Fourier-transform infrared (FTR)-spectroscopy (4000–400 cm ⁻ ¹) revealed that the WP extract performed two responsibilities in the process of MgO-NPs, modelling as both a capping agent and reducing agent for the participating functional groupings. The FTIR spectrum of the biosynthesized MgO-NPs exhibited characteristic absorption bands at 3406 cm ⁻ ¹ O–H stretching, 2354 cm-1 and 2345 cm-1 C–H vibrations, 1641 cm-1 C = C, cis configuration, 1423 cm-1 and 1384 cm-1 C–O bonds, 1174 cm-1 and 1100 cm-1 flavonoids/tannins 616 cm-1, 487 cm-1, and 405 cm-1 Mg–O vibrations (Fig 4). These bands confirmed the presence of bioactive metabolites phenolics, carbohydrates, flavonoids, and tannins adsorbed on the NP surface [54]. The stability and formation of MgO-NPs depended on these functional molecules. Additionally, two distinct peaks at 635 cm ¹ and 495 cm ¹ were attributed to Mg–O vibrational modes, confirming MgO-NPs formation [55]. This finding aligns with previous reports identifying the 437–677 cm-1 range as characteristic of MgO-NPs synthesis [56].

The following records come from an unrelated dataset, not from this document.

-- ==== Sys2Proof/Machine/Ops.lean ====
section
/-! DEFINITION. The shared operations: registers and their fields, memory and flash bytes, stamps, interrupts, fault occurrences and mode changes. -/
namespace Sys2Proof.Machine

/-! ## Registers -/

/-- The stored word of a control-space key (R667): what was last set, else the reset value. -/
def State.word (s : State) (a : Nat) : Word := sget resetWord s.regs a

/-- Store a word; the register file stays sorted and lists no reset value. -/
def State.setWord (s : State) (a : Nat) (v : Word) : State := { s with regs := sput resetWord s.regs a v }

/-- k consecutive words as one number, lowest first (R20). -/
def State.words (s : State) (a : Nat) : Nat → Nat
  | 0 => 0
  | k + 1 => (s.word a).toNat + 4294967296 * s.words (a + 4) k

/-- Store a number in k consecutive words, lowest first. -/
def State.setWords (s : State) (a v : Nat) : Nat → State
  | 0 => s
  | k + 1 => (s.setWord a (BitVec.ofNat 32 v)).setWords (a + 4) (v / 4294967296) k

/-- The value of a field. -/
def State.rf (s : State) (f : Sys2Proof.Fld) : Nat := fld (s.words f.addr ((f.lo + f.w + 31) / 32)) f.lo f.w

/-- Set a field, cutting the value to its width. -/
def State.wf (s : State) (f : Sys2Proof.Fld) (v : Nat) : State :=
  let k := (f.lo + f.w + 31) / 32
  s.setWords f.addr (setFld (s.words f.addr k) f.lo f.w v) k

/-- Whether a one-bit field is set. -/
def State.flag (s : State) (f : Sys2Proof.Fld) : Bool := s.rf f = 1

/-- Add to a counter that stops at its largest value. -/
def State.incBy (s : State) (f : Sys2Proof.Fld) (n : Nat) : State := s.wf f (satAdd f.w (s.rf f) n)

/-- Count one in a counter that stops at its largest value. -/
def State.inc (s : State) (f : Sys2Proof.Fld) : State := s.incBy f 1

/-- Words a field takes. -/
def wordsOf (f : Sys2Proof.Fld) : Nat := (f.lo + f.w + 31) / 32

/-- Two fields share no bit: other words, or other bits of the same words. -/
def apart (f g : Sys2Proof.Fld) : Bool :=
  decide (g.addr + 4 * wordsOf g ≤ f.addr) || decide (f.addr + 4 * wordsOf f ≤ g.addr)
    || (decide (f.addr = g.addr) && decide (wordsOf f = wordsOf g) && (decide (g.lo + g.w ≤ f.lo) || decide (f.lo + f.w ≤ g.lo)))

/-- Every assigned page (R668). -/
def allPages : List Nat := (List.range 33).drop 1

/-- Whether a variant has the block instance of a page fused off (R50, Table 1-9). -/
def fusedOff (v : Variant) (page : Nat) : Bool :=
  match v with
  | .ilv6440 => false
  | .ilv6432 => page == 9 || page == 26
  | .ilv6424 => page == 8 || page == 9 || page == 25 || page == 26

/-- Module positions the variant enables (R50). -/
def positionsOf (v : Variant) : Nat :=
  match v with
  | .ilv6440 => 64
  | .ilv6432 => 48
  | .ilv6424 => 32

/-- JLK instances the variant enables (R50). -/
def jlksOf (v : Variant) : Nat := positionsOf v / 16

/-! ## Memory and flash -/

/-- What a byte of HBM or DRAM that nothing has written reads as: 0 (DESIGN CHOICE, log 10; unsafe). -/
def memDefault : Nat → Byte := fun _ => 0#8

/-- What an erased boot-flash byte reads as: 0xFF (PRESUMED of xSPI NOR flash, log 6; unsafe). -/
def flashDefault : Nat → Byte := fun _ => 0xFF#8

/-- The canonical form of memory contents: addresses rise and no entry equals what an unlisted address reads as. -/
def Memory.wf (m : List Host.Cell) : Bool := swf memDefault m

/-- The canonical form of boot-flash contents. -/
def Flash.wf (m : List Host.Cell) : Bool := swf flashDefault m

/-- Base of the HBM regions in the model's one byte address space; offsets are those of Table 1-6 (log 10). -/
def hbmBase : Nat := 0x10000000000

/-- Base of DRAM in the model's one byte address space (log 10). -/
def dramBase : Nat := 0x100000000000

/-- Read k bytes. -/
def State.load (s : State) (a k : Nat) : Bytes := sgets memDefault s.mem a k

/-- Write bytes; the cluster's side buffers see the write (R594), and a line written is readable again (R47). -/
def State.store (s : State) (a : Nat) (l : Bytes) : State :=
  { s with mem := sputs memDefault s.mem a l, ccl := s.ccl.wrote a l.length
           dram := { s.dram with bad := s.dram.bad.filter (fun b => decide (dramBase + b * 64 + 64 ≤ a ∨ a + l.length ≤ dramBase + b * 64)) } }

/-- An entry of k bytes at an address lies in no line that an uncorrectable error left unreadable (R47). -/
def State.readable (s : State) (a k : Nat) : Bool :=
  s.dram.bad.all (fun b => decide (dramBase + b * 64 + 64 ≤ a ∨ a + k ≤ dramBase + b * 64))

The X-ray Diffraction (XRD) analysis confirmed both the crystalline-structure and phase purity of the biosynthesized MgO-NPs. The diffractogram (Fig 5) showed distinct diffraction peaks, verifying the crystalline-nature of MgO-NPs. The diffraction pattern revealed well-defined reflection of planes and a cubic crystal structure. The detected peaks confirmed the high-purity of the synthesized MgO-NPs, as they corresponded exclusively to the cubic phase of MgO without any secondary phase impurities. Five distinctive peaks were seen at 2θ values of 37.14°, 42.71°, 62.66°, 77.29°, and 78.46°, which were linked to the (111), (200), (220, (311, and (222) reflection planes, respectively. Additional peaks at 36.5° and 75.8° (corresponding to (111) and (311) planes) indicated the existence of trace levels of Mg(OH)₂. The broadening of peaks at (200), (220), and (222) suggested the formation of smallnanosized cubic MgO-NPs [57]. This XRD pattern was consistent with previous reports of green-synthesized MgO-NPs using various bioactive compounds [58,59].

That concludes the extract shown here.